Collaring Animal Traffickers a Low Priority for LAPD

The LAPD has publicly vowed to aggressively enforce a year-old law making it illegal to buy animals on the streets of Los Angeles.

Specifically, the law aims to halt the illegal sale of infant bunnies in the Fashion District. Veterinarians said these bunnies are too young to be weaned from their mothers and die a short time later, sometimes within hours of going home with a new owner, from starvation.

Cmdr. Andrew Smith, speaking at a press conference Oct. 11, said: "We’re here to say that it’s no longer legal to purchase these animals in the Fashion District."

"Our officers are going to be out there enforcing these laws, writing citations to people who choose to come down here and illegally purchase these animals," he added.

But weeks after that press conference, a hidden camera investigation documented an illegal bunny trade that seemed to flourish.

The Get Garcia team asked how many people had been arrested for selling the animals or cited for buying them. It turns out that until the team started asking for the numbers, only one person had been arrested for sales and none had been cited for buying an animal.

When confronted with the low numbers, Smith admitted that bunny trafficking is a low priority.

"We recognize that the jails are hugely overcrowded," he said. "We’re releasing felons now, people with multiple convictions and we’re trying to put in people for sales of rabbits. It’s kind of a hard sell."

LAPD Officer Randy McCain is a 20-year veteran of the Fashion District. He said the trafficking should be taken seriously.

"You have to take into account the health and the condition of the animals," he said. "They have them in a cage with no water, with maybe carrots and lettuce which they can’t eat, you know, they need milk."

The City Attorney, which handles misdemeanor cases, refused a request for an interview but by phone, a deputy attorney said she did not understand the nature of these crimes until we started asking questions. Neither, she said, do most police or judges.

She said it’s not clear, as McCain contends, that the illegal sales may have gang ties and be highly organized.

McCain said the illegal trade is run by a single family, the Mena’s, and Juan Mena runs the animal trafficking in the Fashion District, which McCain said, is lucrative.

He said traffickers can make $300 to $400 a day during the week, tax free.

"If you add the weekend," he said, "they could probably make up to $1,000 a day."

McCain suspects a portion of the proceeds goes to the 18th Street Gang for permission to operate on gang turf.

McCain said the illegal vendors often pay for protection.
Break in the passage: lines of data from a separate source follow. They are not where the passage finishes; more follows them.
-- ==== Sys2Proof/Proofs/SoundStop.lean ====
section
/-! What a sound stop leaves, field by field (R125), and the SOUND_STOP request that carries one out (R126). -/

namespace Sys2Proof.Machine

/-- R125: what a sound stop makes of the engine, in full, by the clip that plays or is suspended. -/
theorem Sound.stopped_eq (e : Sound) (x : OutcomeCode) (uptime : Word) :
    e.stopped x uptime = { e with
      queue := [], player := .idle, ring := [], marks := []
      discarded := min 255 (e.discarded + e.queue.length)
      outcomes := match e.player.clip with
        | some p => (if e.outcomes.length < 4 then e.outcomes else e.outcomes.tail) ++ [⟨p.tag, p.issuer, x, uptime⟩]
        | none => e.outcomes
      dropped := if e.player.clip.isSome ∧ 4 ≤ e.outcomes.length then min 255 (e.dropped + 1) else e.dropped } := by
  unfold Sound.stopped
  cases e.player.clip with
  | none => simp [satAdd]
  | some p =>
    by_cases room : e.outcomes.length < 4
    · simp [Sound.addOutcome_eq, satAdd, room, Nat.not_le.mpr room]
    · simp [Sound.addOutcome_eq, satAdd, room, Nat.not_lt.mp room]

/-- A sound stop has work exactly when a clip plays or is suspended, or one waits (R125). -/
theorem Sound.hasWork_iff (e : Sound) : e.hasWork = true ↔ e.player.clip.isSome = true ∨ e.queue ≠ [] := by
  simp [Sound.hasWork]

/-- R125, R161: a sound stop changes the engine, and SOUND's raise count where it had work. -/
theorem State.soundStop_eq (s : State) (x : OutcomeCode) :
    s.soundStop x = { s with
      sound := s.sound.stopped x s.uptime
      attn := if s.sound.player.clip.isSome ∨ s.sound.queue ≠ [] then { s.attn with sound := min 255 (s.attn.sound + 1) }
        else s.attn } := by
  simp only [← Sound.hasWork_iff, State.soundStop, State.raiseIf]
  split <;> rfl

/-- R135: SOUND_STOP may come from either line. -/
theorem lineAllows_soundStop (s : State) (l : LineId) : s.lineAllows l .soundStop = true := by
  cases l <;> rfl

/-- R108: SOUND_STOP from the line that does not own the sound engine is refused. -/
theorem takeSoundStop_notOwner {s : State} {l : LineId} (h : s.sound.owner ≠ issuerOf l) :
    takeSoundStop l s = .error ⟨.notOwner, []⟩ := by
  rw [takeSoundStop, beq_eq_false_iff_ne.mpr h, need_false, Check.bind_of_error]

/-- R126: SOUND_STOP from the owner's line is a sound stop STOPPED, in every supply and player state. -/
theorem takeSoundStop_owner {s : State} {l : LineId} (h : s.sound.owner = issuerOf l) :
    takeSoundStop l s = .ok (s.soundStop .stopped,
      [BitVec.ofNat 8 s.sound.queue.length, if s.sound.player.clip.isSome then 1 else 0]) := by
  rw [takeSoundStop, h, beq_self_eq_true, need_true, Check.bind_of_ok]
  cases s.sound.player.clip <;> rfl

/-- Settles O53: the request reaches its rule from either line (R135), and there the owner check of R108 decides between the
refusal and the sound stop. -/
theorem soundStopEndsEverything : Obligations.SoundStopEndsEverything := by
  intro l tag s hr a e clip stopped
  rw [exec_request rfl, requestCommand_taken hr tag .soundStop rfl, lineAllows_soundStop, if_pos rfl, takeByRule]
  by_cases ho : s.sound.owner = issuerOf l
  · rw [takeSoundStop_owner (by rwa [arrived_sound]), if_pos ho, State.soundStop_eq, Sound.stopped_eq, arrived_sound,
      arrived_uptime]
    rfl
  · rw [takeSoundStop_notOwner (by rwa [arrived_sound]), if_neg ho]

end Sys2Proof.Machine
end

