/-- R169: the lengths that the length check refuses. -/
theorem lengthAllowed_iff (kind tag : Byte) (params : List Byte) :
    lengthAllowed kind (kind :: tag :: params) = some false ↔ wrongLength kind params := by
  have byte {n : Nat} (h : kind.toNat = n) : kind = BitVec.ofNat 8 n := by rw [← h]; exact (BitVec.ofNat_toNat 8 kind).symm
  by_cases known : kind ∈ requestKinds
  · have some' : (lengthAllowed kind (kind :: tag :: params)).isSome = true := by rw [lengthAllowed_isSome]; exact decide_eq_true known
    revert some'
    unfold lengthAllowed
    dsimp only
    split
    case h_17 h =>
      rw [byte h]
      have counted := counted_params params fun _ n => n
      simp [wrongLength, fixedLengths]
      have third : rd8 (0x23#8 :: tag :: params) 3 = rd8 params 1 := rfl
      rw [third]
      exact Iff.trans (imp_congr_right fun _ => by omega) counted
    case h_21 h =>
      rw [byte h]
      have counted := counted_params params fun n _ => n
      simp [wrongLength, fixedLengths]
      have second : rd8 (0x32#8 :: tag :: params) 2 = rd8 params 0 := rfl
      rw [second]
      exact Iff.trans (imp_congr_right fun _ => by omega) counted
    case h_27 h | h_30 h =>
      rw [byte h]
      cases params <;> simp [wrongLength, fixedLengths]
    case h_31 => exact nofun
    all_goals next h => rw [byte h]; simp [wrongLength, fixedLengths]
  · refine iff_of_false (fun h => ?_) fun h => known (wrongLength_kind h)
    have none' := lengthAllowed_isSome kind (kind :: tag :: params)
    rw [h] at none'
    exact known (of_decide_eq_true none'.symm)

/-- A frame that the decoder refuses changes nothing but its reply (R133, R134). -/
theorem takeBody_refused {s : State} {l : LineId} {body : List Byte} {x : Status} (refused : s.answer l body = .error ⟨x, []⟩) :
    s.takeBody l body = s.addReply l [replyKind (rd8 body 0), rd8 body 1, BitVec.ofNat 8 x.code] := by
  unfold State.takeBody
  rw [refused]
  rfl

theorem ready_calm {s : State} {l : LineId} (ready : s.ready l = true) : s.calm = true := by
  obtain ⟨quiet, free, _⟩ := ready_parts ready
  rw [State.calm, quiet, free]
  rfl

theorem ready_holding {s : State} {l : LineId} (ready : s.ready l = true) (held : List Byte) (timer : Timer) :
    (s.holding l held timer).ready l = true := by
  rw [← ready]
  cases l <;> rfl

section
variable {s : State} {l : LineId} (ready : s.ready l = true) {kind tag : Byte} {params : List Byte} {x : Status}
  (refused : ∀ t : State, t.answer l (kind :: tag :: params) = .error ⟨x, []⟩)
include ready refused

/-- A frame that the decoder refuses, as a command. -/
theorem requestCommand_refused : s.requestCommand l (kind :: tag :: params) =
    ((s.arrived l).addReply l [replyKind kind, tag, BitVec.ofNat 8 x.code]).settle := by
  rw [requestCommand_ready ready, takeBody_refused (refused _)]
  rfl

/-- A frame that the decoder refuses, by its last byte. -/
theorem lastByte_refused {n : Byte} (named : n.toNat = params.length + 2) (high : params.length ≤ 238)
    (held : (s.lineAt l).held = 0x5A :: n :: kind :: tag :: params) :
    exec (.byteReceived l (checkByte (kind :: tag :: params))) s = .next
      (((s.modLine l fun u => { u with held := [], rxTimer := none }).arrived l).addReply l
        [replyKind kind, tag, BitVec.ofNat 8 x.code]).settle := by
  have hunted : scan 0 ((s.lineAt l).held ++ [checkByte (kind :: tag :: params)]) = ([.valid (kind :: tag :: params)], []) := by
    rw [held]
    exact (scan_whole (body := kind :: tag :: params) (by omega) (by omega) named.symm _ []).trans (if_pos rfl)
  rw [byteReceived_acts (ready_calm ready) l _ hunted]
  exact congrArg _ (requestCommand_refused (ready_holding ready [] none) refused)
Juan Mena’s wife, Reyna Paredes, was recently arrested for selling animals in the Fashion District. McCain identified the man who bailed her out of jail as an affiliate of the 18th Street Gang. Paredes’ bail was $100.

The problem, according to McCain, is that when arrested, bunny traffickers are usually charged with a misdemeanor. He said the only way to stop the trafficking is for a multi-agency task force to be formed with a plan to charge the traffickers with felonies, which carry harsher penalties.